*Directions*: Lines in which "dropTrunkSet" appears should be pulled from the data below.

*Data listing*:

[Start of section]

-- ==== Sys2Proof/Machine/Trunk.lean ====
section
/-! DEFINITION. Steward and lodgers (R326 to R346): authentication of trunk lanes, TICK and SYNC, trunk sets on the originator and on a
lodger, REFRAME through the hierarchy, the roster, roll-up and doorbells, and the register writes of TRK. -/

namespace Sys2Proof.Machine

/-! ### Times -/

def Dev.cutoffNs (d : Dev) : Nat := d.fld Reg.TRK_TIMES Fld.TRK_TIMES_CUTOFF_US * 1000
def Dev.readyNs (d : Dev) : Nat := d.fld Reg.TRK_TIMES Fld.TRK_TIMES_READY_US * 1000

/-- The stroke-clock time of the latch point of stroke `n`, which lies ahead; none while no ticks are placed. -/
def Dev.latchTime (d : Dev) (n : Nat) : Option Rat :=
  let k := strokeSub n d.stk.stroke
  match d.stk.reframe with
  | some b =>
    let m := d.reframeAhead b
    let t := d.shadowTiming
    if m ≤ k then
      let i := k - m
      let frame := i / max 1 t.phases
      some (b + ((frame * t.ns + frame * t.rem / t.den + t.phaseStart (i % max 1 t.phases) : Nat) : Rat) - (t.lead : Nat))
    else some (d.boundary (d.stk.frame + ((d.stk.phase + k) / d.live.phases : Nat)) +
      (d.live.phaseStart ((d.stk.phase + k) % d.live.phases) : Nat) - (d.live.lead : Nat))
  | none =>
    if !d.stk.running then none
    else some (d.boundary (d.stk.frame + ((d.stk.phase + k) / d.live.phases : Nat)) +
      (d.live.phaseStart ((d.stk.phase + k) % d.live.phases) : Nat) - (d.live.lead : Nat))

/-- Whether the commit cutoff of latch point `n` has passed (R335). -/
def Dev.cutoffPassed (d : Dev) (n : Nat) : Bool :=
  d.latchPassed n || match d.latchTime n with
    | some t => t - (d.cutoffNs : Nat) < d.scNow
    | none => false

/-- The target of a TSET with `NEXT`: the first latch point whose commit cutoff lies at least 50 µs ahead (Table 14.4). -/
def Dev.nextCutoff (d : Dev) : Nat → Nat → Nat
  | 0, n => n
  | fuel + 1, n =>
    match d.latchTime n with
    | some t => if d.scNow + 50000 ≤ t - (d.cutoffNs : Nat) then n else d.nextCutoff fuel (strokeAdd n 1)
    | none => n

/-! ### The timing image (R342) -/

/-- The timing registers of an image: the timing shadows, `STK_SHOW` and `STK_OUT`, each with its live copy. -/
def imageTiming : List (Nat × Nat) :=
  [(Reg.STK_FRAME_PERIOD, Reg.STK_FRAME_PERIOD_LIVE), (Reg.STK_FRAME_FRAC, Reg.STK_FRAME_FRAC_LIVE),
    (Reg.STK_SHUTTER, Reg.STK_SHUTTER_LIVE), (Reg.STK_LATCH_LEAD, Reg.STK_LATCH_LEAD_LIVE), (Reg.STK_PACING, Reg.STK_PACING_LIVE)] ++
  ((List.range 16).map fun p => (Reg.STK_PHASE_LEN p, Reg.STK_PHASE_LEN_LIVE p)) ++
  ((List.range 16).map fun p => (Reg.STK_SHOW p, Reg.STK_SHOW_LIVE p)) ++ [(Reg.STK_OUT, Reg.STK_OUT_LIVE)]

/-- The image of the live timing, which a newly joined lodger gets; and that of the shadows, which a REFRAME proposes. -/
def Dev.liveImage (d : Dev) : TimingImage :=
  ⟨imageTiming.map fun r => d.reg r.2, d.stk.stroke,
    if d.stk.running then some (d.timeOf d.nextBoundary.1, d.nextBoundary.2) else d.firstBoundary⟩
def Dev.shadowImage (d : Dev) : TimingImage := ⟨imageTiming.map fun r => d.reg r.1, d.stk.stroke, none⟩

/-- The shadows take an image's values, of which reserved bits are 0 (R6). -/
def Dev.putImage (d : Dev) (regs : List Nat) : Dev :=
  (imageTiming.zip regs).foldl (fun (d : Dev) (e : (Nat × Nat) × Nat) => d.setReg e.1.1 (fieldBits e.1.1 e.2)) d

/-- A lodger takes the image of the device above it on port `p` and is joined (R342, Table 14.3): the boundary is placed on its own
stroke clock by the lane's delay (R331). -/
def Dev.takeImage (d : Dev) (p : Nat) (im : TimingImage) : Dev :=
  let d := d.putImage im.regs
  let x := d.tlane p
  let d := (match im.start with
    | some s =>
      let b := d.placed x.syncRx x.delay s.1
      let d := b.2.reframeAccept b.1 (some s.2)
      { d with stk := { d.stk with joins := true } }
    | none => d)
  let d := { d with trk := { d.trk with upper := some (x.theirDepth, x.theirIndex) } }
  (d.trkTo 2).trkRoute.coachSettle

/-! ### Authentication of a lane (R328) -/

/-- Whether this device is the upper one of a lane; for equal depths the spec does not say, and a free choice decides (log 9). -/
def Dev.laneUpper (d : Dev) (x : TrkLane) : Bool × Dev :=
  if x.depth == x.theirDepth then d.freshBool else (decide (x.depth < x.theirDepth), d)

/-- The tag of a lane. -/
def Dev.laneTag (d : Dev) (x : TrkLane) (upper : Bool) : List Byte :=
  let theirs := ((x.theirAuth.getD []) ++ List.replicate 32 0).take 32
  let name : List Byte := [0x57, 0x53, 0x4E, 0x2D, 0x54, 0x52, 0x4E, 0x4B]
  let nonces := if upper then x.nonce ++ theirs else theirs ++ x.nonce
  hmac384 d.stageKeyBytes (name ++ nonces ++ leBytes 4 d.wb.stage ++ leBytes 1 (if upper then x.theirIndex else d.trkIndex))

/-- A check of R328 has failed on a lane; a device all of whose trunk ports have failed is FAILED (Table 14.3). -/
def Dev.laneFail (d : Dev) (p row : Nat) : Dev :=
  let d := d.setFld (Reg.TRK_PORT_STATUS p) Fld.TRK_PORT_STATUS_FAIL row
  if d.trkState == 1 && (d.portsOf 4).all fun q => d.fld (Reg.TRK_PORT_STATUS q) Fld.TRK_PORT_STATUS_FAIL != 0 then d.trkTo 4 else d

/-- The partner's AUTH has been taken: TAG goes out (R309, R328). -/
def Dev.laneAuthed (d : Dev) (p : Nat) (payload : List Byte) : Dev :=
  let x := d.tlane p
  if x.state != 2 || x.theirAuth.isSome then d
  else
    let d := d.setTlane p { x with theirAuth := some payload }
    let u := d.laneUpper (d.tlane p)
    u.2.trkSendOn p { type_ := 0x02, origin := d.trkIndex, sseq := 0, body := .bytes (d.laneTag (d.tlane p) u.1) }

/-- The partner's TAG decides the lane (R328). A joined device sends its timing image, a covered frame, to a lodger that
has not joined (R342, R370). -/
def Dev.laneTagged (d : Dev) (p : Nat) (tag : List Byte) : Dev :=
  let x := d.tlane p
  match x.state == 2, x.theirAuth with
  | true, some theirs =>
    let u := d.laneUpper x
    let d := u.2
    if !d.keyPresent then d.laneFail p 1
    else if leNat ((theirs.drop 32).take 4) != d.wb.stage then d.laneFail p 2
    else if (x.depth == 0xFF && x.theirDepth == 0xFF) || min x.depth x.theirDepth == 3 then d.laneFail p 3
    else if tag.take 48 != d.laneTag x u.1 then d.laneFail p 4
    else
      let d := (d.setTlane p { x with state := 3, session := tag.take 8 }).trkRoute
      if d.trkJoined && d.isDownlink p && x.theirDepth == 0xFF then
        (d.tlyAppendTold 1).trkSendOn p { type_ := 0x20, origin := d.trkIndex, sseq := 0, body := .timing 0 d.liveImage }
      else d
  | _, _ => d

/-! ### The roster (R345) -/

/-- Show the roster in `TRK_ROSTER` (Table 14.9). -/
def Dev.showRoster (d : Dev) : Dev :=
  let bits_ (lo : Nat) : Nat := (List.range 32).foldl (fun a i => if d.trk.roster.any (·.1 == lo + i) then a + 2 ^ i else a) 0
  (d.setReg Reg.TRK_ROSTER_LO (bits_ 0)).setReg Reg.TRK_ROSTER_HI (bits_ 32)

/-- An up frame other than LEAVE shows that its device is JOINED (log 25). -/
def Dev.rosterAdd (d : Dev) (x : Nat × Bool) : Dev :=
  if d.trk.roster.contains x || 64 ≤ x.1 || !d.trkJoined then d
  else ({ d with trk := { d.trk with roster := d.trk.roster ++ [x] } }).showRoster

/-- The devices of the roster that a set names; a REFRAME names all. -/
def Dev.setDevices (d : Dev) (s : TrunkSet) : List (Nat × Bool) :=
  if s.ring.isNone then d.trk.roster else d.trk.roster.filter fun x => s.groups.any (·.1 == x.1)

/-! ### Trunk sets on the originator -/

def Dev.putTrunkSet (d : Dev) (s : TrunkSet) : Dev :=
  { d with trk := { d.trk with sets := d.trk.sets.map fun e => if e.number == s.number then s else e } }
def Dev.dropTrunkSet (d : Dev) (n : Nat) : Dev := { d with trk := { d.trk with sets := d.trk.sets.filter (·.number != n) } }

/-- The completion of a trunk set on its ring (R335, R337, R340). -/
def Dev.setComplete (d : Dev) (s : TrunkSet) (status stroke detail : Nat) : Dev :=
  match s.ring with
  | some x => d.ringComplete x.1 x.2 { op := 8, status, tag := s.tag, stroke, detail }
  | none => d

/-- `DETAIL` of a trunk set that concerns a lodger index: the index, and that it is valid (Table 17.3). -/
def indexDetail (i : Nat) : Nat := i % 64 + 64

/-- A set is aborted (R337, R345): its latch stroke is free, since it names none (log 9). -/
def Dev.setAbort (d : Dev) (s : TrunkSet) (status index : Nat) : Dev :=
  let d := ((d.trkDown 0x23 (.bytes (leBytes 4 s.number))).count Reg.TRK_ABORT_CNT).raise 0x4683
  let m := (d.dropTrunkSet s.number).freshNat
  m.2.setComplete s status (m.1 % two48) (indexDetail index)

/-- A trunk set goes on as far as the devices that it names have answered (R340). -/
def Dev.setProgress (d : Dev) (s : TrunkSet) : Dev :=
  let devs := d.setDevices s
  let appliedAll := devs.all fun x => s.applied.any (·.1 == x)
  let status := if s.applied.any (·.2) then stMarkLost else if s.heldAny then stFenceTimeout else stDone
  let r : TrunkSet × Dev := if s.phase == 3 && appliedAll then ({ s with phase := 4 }, d.setComplete s status s.latch 0) else (s, d)
  if r.1.phase == 4 && devs.all r.1.released.contains then
    let d := r.2.dropTrunkSet s.number
    match s.rf with
    | some f => d.fenceAdvance f.1 f.2
    | none => d
  else r.2.putTrunkSet r.1

/-- Every set goes on. -/
def Dev.setsProgress (d : Dev) : Dev :=
  d.trk.sets.foldl (fun (d : Dev) s => match d.trk.sets.find? (·.number == s.number) with
    | some x => d.setProgress x
    | none => d) d

/-- A device leaves the roster (R345). -/
def Dev.rosterLeave (d : Dev) (x : Nat × Bool) : Dev :=
  if !d.trk.roster.contains x then d
  else
    let d := ({ d with trk := { d.trk with roster := d.trk.roster.filter (· != x) } }).showRoster
    let d := (d.trkEvent Fld.TRK_EVENT_LEAVE).raise 0x4682
    let gone := !(d.trk.roster.any (·.1 == x.1))
    let d := (d.trk.sets.filter fun s => gone && s.phase == 0 && s.groups.any (·.1 == x.1)).foldl
      (fun (d : Dev) s => d.setAbort s stState x.1) d
    d.setsProgress

def Dev.trunkRing (d : Dev) : Nat := d.fld Reg.TRK_RING Fld.TRK_RING_SET

/-- The groups of a TSET: each head with its members. -/
def Dev.trunkGroups (d : Dev) (r : Nat) : Nat → Nat → List (List Nat × List (List Nat))
  | _, 0 => []
  | at_, n + 1 =>
    let h := d.ringEntry r (d.ringCons r + at_)
    let k := (setHead h).count
    (h, d.entriesFrom r (at_ + 1) k) :: d.trunkGroups r (at_ + 1 + k) n

/-- The form of a TSET and of its groups, as far as the steward can judge it (R334, R335). -/
def Dev.tsetGood (d : Dev) (e : List Nat) (gs : List (List Nat × List (List Nat))) : Bool :=
  let ids := gs.map fun g => (setHead g.1).lodger
  reservedClear [0xFF017FFF, all32, 0xFFFF, 0x800003FF, all32, 0x800003FF, all32, all32] e &&
    1 ≤ gs.length && gs.length ≤ 64 && ids.eraseDups.length == ids.length &&
    gs.all fun g => headGood true g.1 && (d.readMembers g.2).isSome

/-- For each member of a group: for a FLIP whether it waits. -/
def groupWaits (es : List (List Nat)) : List (Option Bool) := es.map fun e => if opOf e == 2 then some (bit (wordOf e 0) 24) else none

/-- The PREPARE frames of a group (R336). -/
def Dev.sendGroup (d : Dev) (n target : Nat) (g : List Nat × List (List Nat)) : Dev :=
  let es := g.1 :: g.2
  let parts := if 63 < es.length then 2 else 1
  let head (k : Nat) : List Byte := leBytes 1 0 ++ leBytes 1 (setHead g.1).lodger ++ leBytes 4 n ++ leBytes 6 target ++ leBytes 1 k ++
    leBytes 1 parts ++ leBytes 2 0
  let d := d.trkDown 0x20 (.bytes (head 0 ++ (es.take 63).flatMap wordBytes))
  if parts == 2 then d.trkDown 0x20 (.bytes (head 1 ++ (es.drop 63).flatMap wordBytes)) else d

/-- A TSET that completes on reading, with `DETAIL` 0 (R335, R385). -/
def Dev.tsetReject (d : Dev) (r n tag status : Nat) : Dev :=
  let d := if status == stMalformed then d.count Reg.FLP_MALFORMED_CNT else if status == stLate then d.count Reg.FLP_LATE_CNT else d
  let m := d.freshNat
  m.2.ringReject r n { op := 8, status, tag, stroke := m.1 % two48 }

[End of section]

*Task answer*:
def Dev.dropTrunkSet (d : Dev) (n : Nat) : Dev := { d with trk := { d.trk with sets := d.trk.sets.filter (·.number != n) } }
  let m := (d.dropTrunkSet s.number).freshNat
    let d := r.2.dropTrunkSet s.number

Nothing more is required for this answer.